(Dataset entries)
-- ==== Sys2Proof/Machine/BlockInstr.lean ====
section
/-!
DEFINITION. The block instructions: loads, stores, control, accumulation, residence and migration (R212 to R218, R237, R238,
R240, R257, R258, R260), and the replies that complete them.
-/
namespace Sys2Proof.Machine

/-! ### Shapes -/

/-- The length of every extended-only form without a literal (R72). -/
def xlen : Nat := 12

/-- The tag of an element type and descriptor (R151, R163). -/
def tagOf (fmt : BitVec 4) (fd : BitVec 3) : BitVec 8 := fmt ++ (if fmt = 0xB#4 then 0#1 ++ fd else 0#4)
/-- CLASS of a tag. -/
def tagClass (t : BitVec 8) : BitVec 4 := t.extractLsb' 4 4
/-- tval of TAGMIS from a tag (R153). -/
def tagMisVal (v : BitVec 3) (want found : BitVec 8) : Word := 1#1 ++ 0#44 ++ v ++ want ++ found
/-- tval of TAGMIS from a descriptor (R135). -/
def descMisVal (w : BitVec 32) (i : BitVec 3) : Word := 0#29 ++ i ++ w

/-- The batch of a posted operation: the one BX names, else the current one (R77). -/
def Strand.batchFor (st : Strand) (o : XOp) : BitVec 2 := if o.bx then o.bn else st.batch

/-- `ea(size)` with its ALIGN check (R91). -/
def State.withEa (s : State) (r : Nat) (st : Strand) (o : XOp) (size : Nat) (go : Ea → State) : State :=
  let e := st.ea o size
  if aligned e.h size then go e else s.raise r 3#5 e.h

/-- Room for one more operation towards a home, else the instruction does not issue (R255). -/
def State.ifRoom (s : State) (r : Nat) (st : Strand) (p : Place) (n : Nat) (go : State) : State :=
  if s.roomFor (unitCore st.home) (homeOf p) n then go else s.retry r

/-- A synchronous operation (R103, R262): translated, sent, its reply awaited. -/
def State.synchronous (s : State) (r : Nat) (st : Strand) (e : Ea) (perm : BitVec 4) (kind : OpKind) (i : Instr) : State :=
  s.access r st e.h perm fun p => s.ifRoom r st p 1 (s.request r st kind e.h p i e.upd)

/-- A read served by a remote-data copy (R226): its reply is on the way, with no presence word, which only a home gives. -/
def State.served (s : State) (r : Nat) (st : Strand) (e : Ea) (p : Place) (i : Instr) (d : Payload) : State :=
  let u := unitCore st.home
  let q := s.nextSeq u
  let o : Op := { kind := .read false, h := e.h, place := p, unit := u, seq := q.1, asker := .strand r, tracker := 0, batch := 0,
                  ordinal := 0, node := st.node }
  let s1 := { q.2 with units := Maps.put q.2.units u (Maps.getD q.2.units u [] ++ [o]) }
  (s1.setStrand r { st with wait := .reply i e.h e.upd }).send (.reply o (.data d 0 0))

/-- A consuming read goes to the home and counts in the current batch (R208, R226). -/
def State.consumingRead (s : State) (r : Nat) (st : Strand) (e : Ea) (p : Place) (i : Instr) : State :=
  let q := s.openBatch r st.batch (homeOf p)
  let s1 := q.2.updStrand r fun st => { st with wait := .reply i e.h e.upd }
  s1.sendOp (.read true) e.h p (unitCore st.home) (.strand r) st.tracker st.batch q.1 st.node

/-- A data read (R204, R213, R226): a copy serves it, or the home does. -/
def State.dataRead (s : State) (r : Nat) (st : Strand) (e : Ea) (consume : Bool) (i : Instr) : State :=
  s.access r st e.h (if consume then permR ||| permW else permR) fun p =>
    s.ifRoom r st p 1
      (if consume then s.consumingRead r st e p i
       else match s.copyFor (coreCluster st.home) e.h p with
         | some (d, s1) => s1.served r st e p i d
         | none => s.request r st (.read false) e.h p i e.upd)

/-- Posted operations (R94, R262): translated, posted one by one; then the pointer and the pc. -/
def State.posted (s : State) (r : Nat) (st : Strand) (o : XOp) (e : Ea) (perm : BitVec 4) (ops : List (OpKind × Word)) (len : Nat) : State :=
  s.access r st e.h perm fun p =>
    s.ifRoom r st p ops.length
      ((ops.foldl (fun t k => t.post r k.1 k.2 p (st.batchFor o)) s).updStrand r fun st => (st.setReg o.ra e.upd).next len)

/-- An extended-only instruction without a literal. -/
def State.issueX (s : State) (o : XOp) (eff : Nat → Strand → State) : Host.Outcome State Fault Refusal := s.issue o.gd xlen eff

/-! ### Loads (R213) -/

/-- LD. -/
def execLd (o : XOp) (s : State) : Host.Outcome State Fault Refusal :=
  s.issueX o fun r st => s.withEa r st o (2 ^ o.fmt.toNat) fun e => s.dataRead r st e (o.mod.getLsbD 1) (.ld o)

/-- The check of a descriptor an instruction uses (R135). -/
def State.withDesc (s : State) (r : Nat) (st : Strand) (fmt : BitVec 4) (fd : BitVec 3) (go : State) : State :=
  if fmt = 0xB#4 && !descOk (st.desc fd) then s.raise r 6#5 (descMisVal (st.desc fd) fd) else go

/-- LDV. -/
def execLdv (o : XOp) (s : State) : Host.Outcome State Fault Refusal :=
  s.issueX o fun r st =>
    s.withDesc r st o.fmt o.fd (s.withEa r st o 128 fun e => s.dataRead r st e (o.mod.getLsbD 1) (.ldv o))

/-- WLD: the words are checked before anything else. -/
def execWld (o : XOp) (s : State) : Host.Outcome State Fault Refusal :=
  s.issueX o fun r st =>
    let n := o.bit.toNat + 1
    match st.badIndex ((List.range n).map fun i => BitVec.ofNat 64 (o.imm6.toNat + i)) with
    | some i => s.raise r 5#5 i
    | none =>
      s.withEa r st o 4 fun e =>
        if 4096 < (Handle.off e.h).toNat + 4 * n then s.raise r 3#5 e.h
        else
          let upd := if o.am = 2 then padd49 (st.reg o.ra) (BitVec.ofNat 64 (4 * n)) else e.upd
          s.dataRead r st { e with upd := upd } (o.mod.getLsbD 1) (.wld o)

/-! ### Stores and fills (R214) -/

/-- The low bytes of a payload from a number. -/
def payloadOf (v : Nat) : Payload := BitVec.ofNat 32768 v

/-- ST. -/
def execSt (o : XOp) (s : State) : Host.Outcome State Fault Refusal :=
  s.issueX o fun r st => s.withEa r st o 8 fun e =>
    s.posted r st o e permW [(.write (Handle.off e.h) 8 (payloadOf (st.reg o.rd).toNat) (o.mod.getLsbD 0), e.h)] xlen

/-- STV. -/
def execStv (o : XOp) (s : State) : Host.Outcome State Fault Refusal :=
  s.issueX o fun r st =>
    let v := low3 o.rd
    if tagClass (st.tag v) = 0 then s.raise r 7#5 (v.zeroExtend 64)
    else s.withEa r st o 128 fun e =>
      s.posted r st o e permW [(.write (Handle.off e.h) 128 (payloadOf (st.vec v).toNat) (o.mod.getLsbD 0), e.h)] xlen

/-- The 64-bit pattern sixteen times. -/
def patternRow (w : Word) (n : Nat) : Nat :=
  match n with
  | 0 => 0
  | n + 1 => w.toNat + 2 ^ 64 * patternRow w n

/-- A fill of rows with a pattern: one posted write for each row. -/
def State.fillRows (s : State) (r : Nat) (st : Strand) (o : XOp) (w : Word) (len : Nat) : State :=
  s.withEa r st o 128 fun e =>
    let rows := o.imm6.toNat + 1
    if 32 < ((Handle.off e.h).extractLsb' 7 5).toNat + rows then s.raise r 3#5 e.h
    else
      let upd := if o.am = 2 then padd49 (st.reg o.ra) (BitVec.ofNat 64 (128 * rows)) else e.upd
      let ops := (List.range rows).map fun k =>
        let h := padd49 e.h (BitVec.ofNat 64 (128 * k))
        (OpKind.write (Handle.off h) 128 (payloadOf (patternRow w 16)) false, h)
      s.posted r st o { e with upd := upd } permW ops len

/-- FILL with a register. -/
def execFill (o : XOp) (s : State) : Host.Outcome State Fault Refusal :=
  s.issueX o fun r st => s.fillRows r st o (st.reg o.rb) xlen
/-- FILL with a literal. -/
def execFillLiteral (o : XOp) (lit : Word) (s : State) : Host.Outcome State Fault Refusal :=
  s.issue o.gd 20 fun r st => s.fillRows r st o lit 20

/-! ### Block control (R215 to R218) -/

/-- WAIT. -/
def execWait (o : XOp) (s : State) : Host.Outcome State Fault Refusal :=
  s.issueX o fun r st => s.withEa r st o 1 fun e => s.synchronous r st e permR .wait (.wait o)
/-- PROBE. -/
def execProbe (o : XOp) (s : State) : Host.Outcome State Fault Refusal :=
  s.issueX o fun r st => s.withEa r st o 1 fun e => s.synchronous r st e permR .probe (.probe o)
/-- GENR. -/
def execGenr (o : XOp) (s : State) : Host.Outcome State Fault Refusal :=
  s.issueX o fun r st => s.withEa r st o 1 fun e => s.synchronous r st e permR .probe (.genr o)
/-- SEAL. -/
def execSeal (o : XOp) (s : State) : Host.Outcome State Fault Refusal :=
  s.issueX o fun r st => s.withEa r st o 1 fun e => s.posted r st o e permW [(.seal false, e.h)] xlen
/-- SEALE. -/
def execSeale (o : XOp) (s : State) : Host.Outcome State Fault Refusal :=
  s.issueX o fun r st => s.withEa r st o 1 fun e => s.posted r st o e permW [(.seal true, e.h)] xlen
/-- ARM: the arm word is read at issue. -/
def execArm (o : XOp) (s : State) : Host.Outcome State Fault Refusal :=
  s.issueX o fun r st => s.withEa r st o 1 fun e => s.synchronous r st e permW (.arm (st.reg o.rb)) (.arm o)
/-- CLR. -/
def execClr (o : XOp) (s : State) : Host.Outcome State Fault Refusal :=
  s.issueX o fun r st => s.withEa r st o 1 fun e => s.synchronous r st e permW (.clear false) (.clr o)
/-- CLRX. -/
def execClrx (o : XOp) (s : State) : Host.Outcome State Fault Refusal :=
  s.issueX o fun r st => s.withEa r st o 1 fun e => s.synchronous r st e permW (.clear true) (.clrx o)
/-- REL. -/
def execRel (o : XOp) (s : State) : Host.Outcome State Fault Refusal :=
  s.issueX o fun r st => s.withEa r st o 1 fun e => s.posted r st o e permW [(.release, e.h)] xlen

/-! ### Accumulation (R257, R258, R260) -/

/-- ACC. -/
def execAcc (o : XOp) (s : State) : Host.Outcome State Fault Refusal :=
  s.issueX o fun r st =>
    let v := low3 o.rd
    if tagClass (st.tag v) = 0 then s.raise r 7#5 (v.zeroExtend 64)
    else if st.tag v != tagOf o.fmt 0 then s.raise r 6#5 (tagMisVal v (tagOf o.fmt 0) (st.tag v))
    else s.withEa r st o 128 fun e =>
      s.posted r st o e permA
        [(.accum (Handle.off e.h) 128 o.fmt (o.imm6.extractLsb' 0 2) (o.mod.getLsbD 0) (payloadOf (st.vec v).toNat), e.h)] xlen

#### Prompt:
Only one stretch of the entries above is wanted: the lines from the one containing "if aligned e.h" through the one containing "if s.roomFor (unitCore". Please reproduce it exactly.

#### Response area:
  if aligned e.h size then go e else s.raise r 3#5 e.h

/-- Room for one more operation towards a home, else the instruction does not issue (R255). -/
def State.ifRoom (s : State) (r : Nat) (st : Strand) (p : Place) (n : Nat) (go : State) : State :=
  if s.roomFor (unitCore st.home) (homeOf p) n then go else s.retry r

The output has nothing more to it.